INFORMATION SHOWN Block Start
theorem State.becomeFree_same (s : State) (p : Port) : SameQueue s (s.becomeFree p) := by
  have hsent : SameQueue s (s.frameSent p) := by
    unfold State.frameSent
    split
    · exact s.setPort_same _ _
    · exact .refl s
    · exact .refl s
  unfold State.becomeFree
  split
  · exact hsent.trans (State.egress_same _ _)
  · exact .refl s

/-! ### The service port (R182 to R187) -/

/-- A command of the service port keeps the coil queue sound in the states that take it. -/
def Service.KeepsQueue (c : Service) : Prop :=
  ∀ (s : State) (payload : List Byte), c.takenIn s = true → s.KeepsQueue (c.run s payload).state

theorem readService_keeps (data : State → List Byte) : (readService data).KeepsQueue := fun s _ _ => .refl s

theorem readExitLogService_keeps : readExitLogService.KeepsQueue := by
  intro s payload _
  unfold readExitLogService
  dsimp only
  split <;> exact .refl s

theorem readCountersService_keeps : readCountersService.KeepsQueue := by
  intro s payload _
  unfold readCountersService
  dsimp only
  split <;> exact .refl s

theorem readTraceService_keeps : readTraceService.KeepsQueue := by
  intro s payload _
  unfold readTraceService
  dsimp only
  split <;> exact .refl s

/-- R165, R184: a station that returns to CONFIG with the image it then holds, if that is valid. -/
theorem State.returnToConfig_keeps {s t : State} (hs : s.onLine = false) (himage : s.ImageOk → t.ImageOk)
    (hslots : t.cq.slots = s.cq.slots) (hnext : t.head.nextSerial = s.head.nextSerial) : s.KeepsQueue t.returnToConfig := by
  refine ⟨fun hn => ?_, fun ⟨hi, ⟨_, _, hoff⟩, _, _, hrange⟩ => ?_⟩
  · have : (serialsOf t.cq.slots).Nodup := by rw [hslots]; exact hn
    exact this
  · have hrange' : 1 ≤ t.head.nextSerial ∧ t.head.nextSerial ≤ 65535 := by rw [hnext]; exact hrange
    exact State.queueSound_of_offLine (s := t.returnToConfig) rfl (himage hi) (fun h => by cases h)
      (hslots.trans (hoff hs)) hrange'

theorem loadImageService_keeps : loadImageService.KeepsQueue := by
  intro s payload htaken
  have hs : s.onLine = false := by
    simp only [loadImageService, Bool.or_eq_true, beq_iff_eq] at htaken
    unfold State.onLine
    rcases htaken with h | h <;> rw [h] <;> rfl
  unfold loadImageService
  dsimp only
  split
  · rename_i hvalid
    exact State.returnToConfig_keeps hs (fun _ img h => Option.some.inj h ▸ hvalid) rfl rfl
  · exact State.returnToConfig_keeps hs (fun _ img h => by cases h) rfl rfl

theorem startService_keeps : startService.KeepsQueue := by
  intro s payload htaken
  simp only [startService, Bool.and_eq_true, beq_iff_eq] at htaken
  obtain ⟨hconfig, hhas⟩ := htaken
  have hs : s.onLine = false := by unfold State.onLine; rw [hconfig]; rfl
  show s.KeepsQueue s.startDiscovery
  unfold State.startDiscovery
  extract_lets src t
  have ht : s.KeepsQueue t :=
    ⟨id, fun ⟨hi, ⟨_, _, hoff⟩, _, _, hnext⟩ => State.queueSound_of_offLine (s := t) rfl hi (fun _ => hhas) (hoff hs) hnext⟩
  exact ht.trans t.sendHellos_same.keepsQueue

theorem clearCountersService_keeps : clearCountersService.KeepsQueue := fun s _ _ =>
  have h : SameQueue s s.zeroCounters := .of_eq rfl rfl rfl rfl rfl rfl
  (h.trans (State.count_same _ _)).keepsQueue

theorem clearResetCauseService_keeps : clearResetCauseService.KeepsQueue := fun _ _ _ =>
  SameQueue.keepsQueue (.of_eq rfl rfl rfl rfl rfl rfl)

theorem traceSetupService_keeps : traceSetupService.KeepsQueue := by
  intro s payload _
  unfold traceSetupService
  dsimp only
  split
  · exact SameQueue.keepsQueue (.of_eq rfl rfl rfl rfl rfl rfl)
  · exact .refl s

theorem traceArmService_keeps : traceArmService.KeepsQueue := fun _ _ _ =>
  SameQueue.keepsQueue (.of_eq rfl rfl rfl rfl rfl rfl)

theorem traceStopService_keeps : traceStopService.KeepsQueue := fun _ _ _ =>
  SameQueue.keepsQueue (.of_eq rfl rfl rfl rfl rfl rfl)

/-- R183, R190: every command byte names a command that keeps the coil queue sound. -/
theorem serviceOf_keeps {code : Byte} {c : Service} (h : serviceOf code = some c) : c.KeepsQueue := by
  unfold serviceOf at h
  split at h <;> cases h
  · exact readService_keeps _
  · exact loadImageService_keeps
  · exact startService_keeps
  · exact readService_keeps _
  · exact readService_keeps _
  · exact readExitLogService_keeps
  · exact readCountersService_keeps
  · exact clearCountersService_keeps
  · exact clearResetCauseService_keeps
  · exact traceSetupService_keeps
  · exact traceArmService_keeps
  · exact traceStopService_keeps
  · exact readTraceService_keeps

theorem State.answerRequest_keeps (s : State) (code : Byte) {svc : Option Service} (h : ∀ c, svc = some c → c.KeepsQueue)
    (r : Request) : s.KeepsQueue (s.answerRequest code svc r).state := by
  unfold State.answerRequest
  split
  · exact .refl s
  split
  · exact .refl s
  · rename_i c
    split
    · exact .refl s
    split
    · exact .refl s
    · rename_i htaken
      exact h c rfl s r.payload (by simpa using htaken)

theorem State.takeRequest_keeps (s : State) (code : Byte) {svc : Option Service} (h : ∀ c, svc = some c → c.KeepsQueue)
    (r : Request) : s.KeepsQueue (s.takeRequest code svc r) := by
  have hrespond (a : Answer) : SameQueue a.state (State.respond a) := by
    unfold State.respond
    refine SameQueue.trans ?_ (State.setSvcReceiver_same _ _)
    split
    · exact .refl _
    · exact State.count_same _ _
  exact ((s.count_same _).keepsQueue.trans (State.answerRequest_keeps _ code h r)).trans (hrespond _).keepsQueue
INFORMATION SHOWN Block End
- _BRIEF_:
Repeat each entry exactly as it was given.

- _EXERCISE ANSWER_:
theorem State.becomeFree_same (s : State) (p : Port) : SameQueue s (s.becomeFree p) := by
  have hsent : SameQueue s (s.frameSent p) := by
    unfold State.frameSent
    split
    · exact s.setPort_same _ _
    · exact .refl s
    · exact .refl s
  unfold State.becomeFree
  split
  · exact hsent.trans (State.egress_same _ _)
  · exact .refl s

/-! ### The service port (R182 to R187) -/

/-- A command of the service port keeps the coil queue sound in the states that take it. -/
def Service.KeepsQueue (c : Service) : Prop :=
  ∀ (s : State) (payload : List Byte), c.takenIn s = true → s.KeepsQueue (c.run s payload).state

theorem readService_keeps (data : State → List Byte) : (readService data).KeepsQueue := fun s _ _ => .refl s

theorem readExitLogService_keeps : readExitLogService.KeepsQueue := by
  intro s payload _
  unfold readExitLogService
  dsimp only
  split <;> exact .refl s

theorem readCountersService_keeps : readCountersService.KeepsQueue := by
  intro s payload _
  unfold readCountersService
  dsimp only
  split <;> exact .refl s

theorem readTraceService_keeps : readTraceService.KeepsQueue := by
  intro s payload _
  unfold readTraceService
  dsimp only
  split <;> exact .refl s

/-- R165, R184: a station that returns to CONFIG with the image it then holds, if that is valid. -/
theorem State.returnToConfig_keeps {s t : State} (hs : s.onLine = false) (himage : s.ImageOk → t.ImageOk)
    (hslots : t.cq.slots = s.cq.slots) (hnext : t.head.nextSerial = s.head.nextSerial) : s.KeepsQueue t.returnToConfig := by
  refine ⟨fun hn => ?_, fun ⟨hi, ⟨_, _, hoff⟩, _, _, hrange⟩ => ?_⟩
  · have : (serialsOf t.cq.slots).Nodup := by rw [hslots]; exact hn
    exact this
  · have hrange' : 1 ≤ t.head.nextSerial ∧ t.head.nextSerial ≤ 65535 := by rw [hnext]; exact hrange
    exact State.queueSound_of_offLine (s := t.returnToConfig) rfl (himage hi) (fun h => by cases h)
      (hslots.trans (hoff hs)) hrange'

theorem loadImageService_keeps : loadImageService.KeepsQueue := by
  intro s payload htaken
  have hs : s.onLine = false := by
    simp only [loadImageService, Bool.or_eq_true, beq_iff_eq] at htaken
    unfold State.onLine
    rcases htaken with h | h <;> rw [h] <;> rfl
  unfold loadImageService
  dsimp only
  split
  · rename_i hvalid
    exact State.returnToConfig_keeps hs (fun _ img h => Option.some.inj h ▸ hvalid) rfl rfl
  · exact State.returnToConfig_keeps hs (fun _ img h => by cases h) rfl rfl

theorem startService_keeps : startService.KeepsQueue := by
  intro s payload htaken
  simp only [startService, Bool.and_eq_true, beq_iff_eq] at htaken
  obtain ⟨hconfig, hhas⟩ := htaken
  have hs : s.onLine = false := by unfold State.onLine; rw [hconfig]; rfl
  show s.KeepsQueue s.startDiscovery
  unfold State.startDiscovery
  extract_lets src t
  have ht : s.KeepsQueue t :=
    ⟨id, fun ⟨hi, ⟨_, _, hoff⟩, _, _, hnext⟩ => State.queueSound_of_offLine (s := t) rfl hi (fun _ => hhas) (hoff hs) hnext⟩
  exact ht.trans t.sendHellos_same.keepsQueue

theorem clearCountersService_keeps : clearCountersService.KeepsQueue := fun s _ _ =>
  have h : SameQueue s s.zeroCounters := .of_eq rfl rfl rfl rfl rfl rfl
  (h.trans (State.count_same _ _)).keepsQueue

theorem clearResetCauseService_keeps : clearResetCauseService.KeepsQueue := fun _ _ _ =>
  SameQueue.keepsQueue (.of_eq rfl rfl rfl rfl rfl rfl)

theorem traceSetupService_keeps : traceSetupService.KeepsQueue := by
  intro s payload _
  unfold traceSetupService
  dsimp only
  split
  · exact SameQueue.keepsQueue (.of_eq rfl rfl rfl rfl rfl rfl)
  · exact .refl s

theorem traceArmService_keeps : traceArmService.KeepsQueue := fun _ _ _ =>
  SameQueue.keepsQueue (.of_eq rfl rfl rfl rfl rfl rfl)

theorem traceStopService_keeps : traceStopService.KeepsQueue := fun _ _ _ =>
  SameQueue.keepsQueue (.of_eq rfl rfl rfl rfl rfl rfl)

/-- R183, R190: every command byte names a command that keeps the coil queue sound. -/
theorem serviceOf_keeps {code : Byte} {c : Service} (h : serviceOf code = some c) : c.KeepsQueue := by
  unfold serviceOf at h
  split at h <;> cases h
  · exact readService_keeps _
  · exact loadImageService_keeps
  · exact startService_keeps
  · exact readService_keeps _
  · exact readService_keeps _
  · exact readExitLogService_keeps
  · exact readCountersService_keeps
  · exact clearCountersService_keeps
  · exact clearResetCauseService_keeps
  · exact traceSetupService_keeps
  · exact traceArmService_keeps
  · exact traceStopService_keeps
  · exact readTraceService_keeps

theorem State.answerRequest_keeps (s : State) (code : Byte) {svc : Option Service} (h : ∀ c, svc = some c → c.KeepsQueue)
    (r : Request) : s.KeepsQueue (s.answerRequest code svc r).state := by
  unfold State.answerRequest
  split
  · exact .refl s
  split
  · exact .refl s
  · rename_i c
    split
    · exact .refl s
    split
    · exact .refl s
    · rename_i htaken
      exact h c rfl s r.payload (by simpa using htaken)

theorem State.takeRequest_keeps (s : State) (code : Byte) {svc : Option Service} (h : ∀ c, svc = some c → c.KeepsQueue)
    (r : Request) : s.KeepsQueue (s.takeRequest code svc r) := by
  have hrespond (a : Answer) : SameQueue a.state (State.respond a) := by
    unfold State.respond
    refine SameQueue.trans ?_ (State.setSvcReceiver_same _ _)
    split
    · exact .refl _
    · exact State.count_same _ _
  exact ((s.count_same _).keepsQueue.trans (State.answerRequest_keeps _ code h r)).trans (hrespond _).keepsQueue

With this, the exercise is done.